Last week, I drove as fast as I could, quite aimlessly with tears streaming down my face, as they seem to do this time of year. I sang "Hey There Delilah" at the top of my lungs (one of the few secular songs my Mom loved) and blasted Jim Croce, wishing I could hear her mess up the words to "Time In A Bottle" one more time. It's May, a time of year that is met with a great deal of sadness. A month when I'm reminded that my Mother is gone for Mother's Day and an even more painful reminder in the same week, of when she was diagnosed on my birthday. Even though the years fly by, it seems as though facing it doesn't get any easier.
When the pain resurfaces and this time of year rolls around, I'm reminded of my choice, and the decision I made with God to have joy. But each year, I'm reminded that it doesn't just happen automatically.
I write about joy a lot, and quite frankly, I don't always feel it. I have to work for it and it's not easy. I can experience moments, days, weeks, and sometimes even months with deep contentment and joy, but when the pain resurfaces, I have to choose joy all over again. I've had to learn, each year, that a joy-filled life is a choice and I have to keep choosing that every day. I've learned that I find joy when I come to the end of myself, of my own strength and ability. It's when I choose to cling to the cross, the gospel and the love that my God has for me. It's when I'm broken down, hopeless, falling on my knees in desperation, trying to make sense of life, that I find true joy. It's in weakness that I find strength. It's in utter hopelessness that I find dependency and when I'm dependent, I find joy from the only one that can heal my brokenness, my wounds and scars.

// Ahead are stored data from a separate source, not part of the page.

-- ==== Sys2Proof/Decode.lean ====
section
/-! DEFINITION. The decoder (30_encoding.md R55 to R65, 40 R72) and, after it, the encoder written from the "Encoding"
line of each instruction's rule (files 41 to 45). -/
namespace Sys2Proof

open Sys2Proof.Machine

/-- The length of an instruction in bytes, by its mode alone (R56). -/
def Mode.length : Mode → Nat
  | .implied | .accumulator => 1
  | .immediate | .relative | .zeroPage | .zeroPageX | .zeroPageY | .indirectPreIndexed | .indirectPostIndexed => 2
  | .absolute | .absoluteX | .absoluteY | .indirect => 3

/-- The length of an instruction in bytes (R56). -/
def Instr.length (i : Instr) : Nat := i.mode.length

/-- Row 0x of the opcode map (R65); `lo` is the column. -/
def decodeRow0 (lo : Nat) (op b1 b2 : Byte) : Instr :=
  match lo with
  | 0x0 => .brk
  | 0x1 => .ora (.indX b1)
  | 0x5 => .ora (.zp b1)
  | 0x6 => .asl (.mem (.zp b1))
  | 0x8 => .php
  | 0x9 => .ora (.imm b1)
  | 0xA => .asl .acc
  | 0xD => .ora (.abs (wordOf b2 b1))
  | 0xE => .asl (.mem (.abs (wordOf b2 b1)))
  | _ => .ill op

/-- Row 1x of the opcode map (R65); `lo` is the column. -/
def decodeRow1 (lo : Nat) (op b1 b2 : Byte) : Instr :=
  match lo with
  | 0x0 => .bpl b1
  | 0x1 => .ora (.indY b1)
  | 0x5 => .ora (.zpX b1)
  | 0x6 => .asl (.mem (.zpX b1))
  | 0x8 => .clc
  | 0x9 => .ora (.absY (wordOf b2 b1))
  | 0xD => .ora (.absX (wordOf b2 b1))
  | 0xE => .asl (.mem (.absX (wordOf b2 b1)))
  | _ => .ill op

/-- Row 2x of the opcode map (R65); `lo` is the column. -/
def decodeRow2 (lo : Nat) (op b1 b2 : Byte) : Instr :=
  match lo with
  | 0x0 => .jsr (wordOf b2 b1)
  | 0x1 => .and (.indX b1)
  | 0x4 => .bit (.zp b1)
  | 0x5 => .and (.zp b1)
  | 0x6 => .rol (.mem (.zp b1))
  | 0x8 => .plp
  | 0x9 => .and (.imm b1)
  | 0xA => .rol .acc
  | 0xC => .bit (.abs (wordOf b2 b1))
  | 0xD => .and (.abs (wordOf b2 b1))
  | 0xE => .rol (.mem (.abs (wordOf b2 b1)))
  | _ => .ill op

/-- Row 3x of the opcode map (R65); `lo` is the column. -/
def decodeRow3 (lo : Nat) (op b1 b2 : Byte) : Instr :=
  match lo with
  | 0x0 => .bmi b1
  | 0x1 => .and (.indY b1)
  | 0x5 => .and (.zpX b1)
  | 0x6 => .rol (.mem (.zpX b1))
  | 0x8 => .sec
  | 0x9 => .and (.absY (wordOf b2 b1))
  | 0xD => .and (.absX (wordOf b2 b1))
  | 0xE => .rol (.mem (.absX (wordOf b2 b1)))
  | _ => .ill op

/-- Row 4x of the opcode map (R65); `lo` is the column. -/
def decodeRow4 (lo : Nat) (op b1 b2 : Byte) : Instr :=
  match lo with
  | 0x0 => .rti
  | 0x1 => .eor (.indX b1)
  | 0x5 => .eor (.zp b1)
  | 0x6 => .lsr (.mem (.zp b1))
  | 0x8 => .pha
  | 0x9 => .eor (.imm b1)
  | 0xA => .lsr .acc
  | 0xC => .jmp (.abs (wordOf b2 b1))
  | 0xD => .eor (.abs (wordOf b2 b1))
  | 0xE => .lsr (.mem (.abs (wordOf b2 b1)))
  | _ => .ill op

/-- Row 5x of the opcode map (R65); `lo` is the column. -/
def decodeRow5 (lo : Nat) (op b1 b2 : Byte) : Instr :=
  match lo with
  | 0x0 => .bvc b1
  | 0x1 => .eor (.indY b1)
  | 0x5 => .eor (.zpX b1)
  | 0x6 => .lsr (.mem (.zpX b1))
  | 0x8 => .cli
  | 0x9 => .eor (.absY (wordOf b2 b1))
  | 0xD => .eor (.absX (wordOf b2 b1))
  | 0xE => .lsr (.mem (.absX (wordOf b2 b1)))
  | _ => .ill op
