-- ==== Sys2Proof/Machine/Ops.lean ====
section
/-! DEFINITION. The named operations over the state: register writes, the Memory Port (20_memory.md), the stack
primitives, trap entry and return (60_exceptions.md R215, R216), and the end of a step (40 R70). -/
namespace Sys2Proof.Machine

/-! Register writes (R14: "`A <- v` writes one"). -/

/-- `A <- v`. -/
def State.setA (s : State) (v : Byte) : State := { s with a := v }

/-- `X <- v`. -/
def State.setX (s : State) (v : Byte) : State := { s with x := v }

/-- `Y <- v`. -/
def State.setY (s : State) (v : Byte) : State := { s with y := v }

/-- `SP <- v`. -/
def State.setSP (s : State) (v : Byte) : State := { s with sp := v }

/-- `P <- v`. -/
def State.setP (s : State) (v : Byte) : State := { s with p := v }

/-- `setNZ(v)` on P (R27). -/
def State.withNZ (s : State) (v : Byte) : State := s.setP (setNZ s.p v)

/-- One flag of P written (R14). -/
def State.withFlag (s : State) (f : Flag) (b : Bool) : State := s.setP (setFlag s.p f b)

/-! The Memory Port (R6, R40, R41, R48, R50). -/

/-- The address is not plain RAM behind this port (D26). -/
def openAt (cfg : Config) (address : Word) : Bool :=
  cfg.openRegions.any fun r => decide (r.1 ≤ address.toNat) && decide (address.toNat ≤ r.2)

/-- The byte the port answers to a read now: memory's where it is plain RAM, any byte elsewhere (R41). -/
def State.answer (s : State) (address : Word) : Byte :=
  if openAt s.cfg address then Config.portByte s.portSeq address else memRead s.mem address.toNat

/-- `MemRead(a, 1)`: the byte, and the state in which the port has seen the read. -/
def State.portRead (s : State) (address : Word) : Byte × State :=
  (s.answer address,
   { s with bus := s.bus ++ [.read address (s.answer address)], portSeq := s.portSeq + 1 })

/-- `MemWrite(a, 1, v)`. At an address that is not plain RAM the byte written is kept too, but no read ever asks for it. -/
def State.portWrite (s : State) (address : Word) (v : Byte) : State :=
  { s with
    mem := memWrite s.mem address.toNat v, bus := s.bus ++ [.write address v], portSeq := s.portSeq + 1 }

/-- A 16-bit value read in two accesses, the low byte first (R43, R49). -/
def State.portReadWord (s : State) (lowAddress highAddress : Word) : Word × State :=
  let lo := s.portRead lowAddress
  let hi := lo.2.portRead highAddress
  (wordOf hi.1 lo.1, hi.2)

/-! The stack (R45 to R47). -/

/-- The address in the stack page that a stack pointer value points at: `0x0100 | SP` (R45). -/
def stackAddress (sp : Byte) : Word := 0x0100 ||| zext16 sp

/-- `Push(v)`: write, then decrement SP (R45). -/
def State.push (s : State) (v : Byte) : State := (s.portWrite (stackAddress s.sp) v).setSP (s.sp - 1)

/-- `Pull()`: increment SP, then read (R46). -/
def State.pull (s : State) : Byte × State := (s.setSP (s.sp + 1)).portRead (stackAddress (s.sp + 1))

/-- A 16-bit value pushed high byte first (R43, R172, R192). -/
def State.pushWord (s : State) (w : Word) : State := (s.push (hiByte w)).push (loByte w)

/-- A 16-bit value pulled low byte first (R173, R193). -/
def State.pullWord (s : State) : Word × State :=
  let lo := s.pull
  let hi := lo.2.pull
  (wordOf hi.1 lo.1, hi.2)

/-! Trap entry and return (R215, R216). -/

/-- The address of the IRQ/BRK vector's low byte (R42). -/
def breakVector : Word := 0xFFFE

/-- Trap entry (R215): the return address and the status are pushed, I is set, and the handler's address is read at the
vector. Answers that address. -/
def State.enterTrap (s : State) (returnAddress : Word) : Word × State :=
  let pushed := (s.pushWord returnAddress).push (pushedStatus s.p)
  (pushed.withFlag .interruptDisable true).portReadWord breakVector (breakVector + 1)

/-- Trap return (R216): the status is pulled (bits 4 and 5 keep their values), then the PC, low byte first. Answers the
PC. -/
def State.leaveTrap (s : State) : Word × State :=
  let status := s.pull
  (status.2.setP (pulledStatus s.p status.1)).pullWord

/-! The two ends of a step (R70, R91). -/

/-- The start of a step: `cycles_acc <- 0`, the cycle counter 0, and no access of this step made yet. -/
def State.beginStep (s : State) : State := { s with cycles := 0, bus := [] }

/-- The end of a step: `PC <- newPC; cycles <- Cost(...)`, from the instruction's class, mode and penalty and the accesses
of the step. -/
def State.retire (s : State) (newPC : Word) (c : CostClass) (m : Mode) (penalty : Nat) : State :=
  { s with
    pc := newPC
    cycles := counterValue s.cfg.counterWidth
      (stepCost s.cfg.cycleModel (baseCost c m) s.bus.length penalty) }

end Sys2Proof.Machine
end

Joy is a choice and I've had to learn that all over again, especially recently. Choosing joy is to choose hope, and hope is to trust that there is a perfect Father, weaving a perfect story out of your life, one that is going to be beautiful. Choosing joy is to say that God is the only one who can satisfy the holes in your life. It's to see that laughter and joy can be birthed out of the deepest pain. It's knowing that feeling pain is not a sign of weakness and wrestling is met with the open arms of Jesus.
Start to learn how to choose joy, because pain is temporary. Choosing joy allows you to see things you may have never seen and helps you recognize that God is the only one to pull you through. Learn that in pain, we often see God most clearly, and through that we find joy.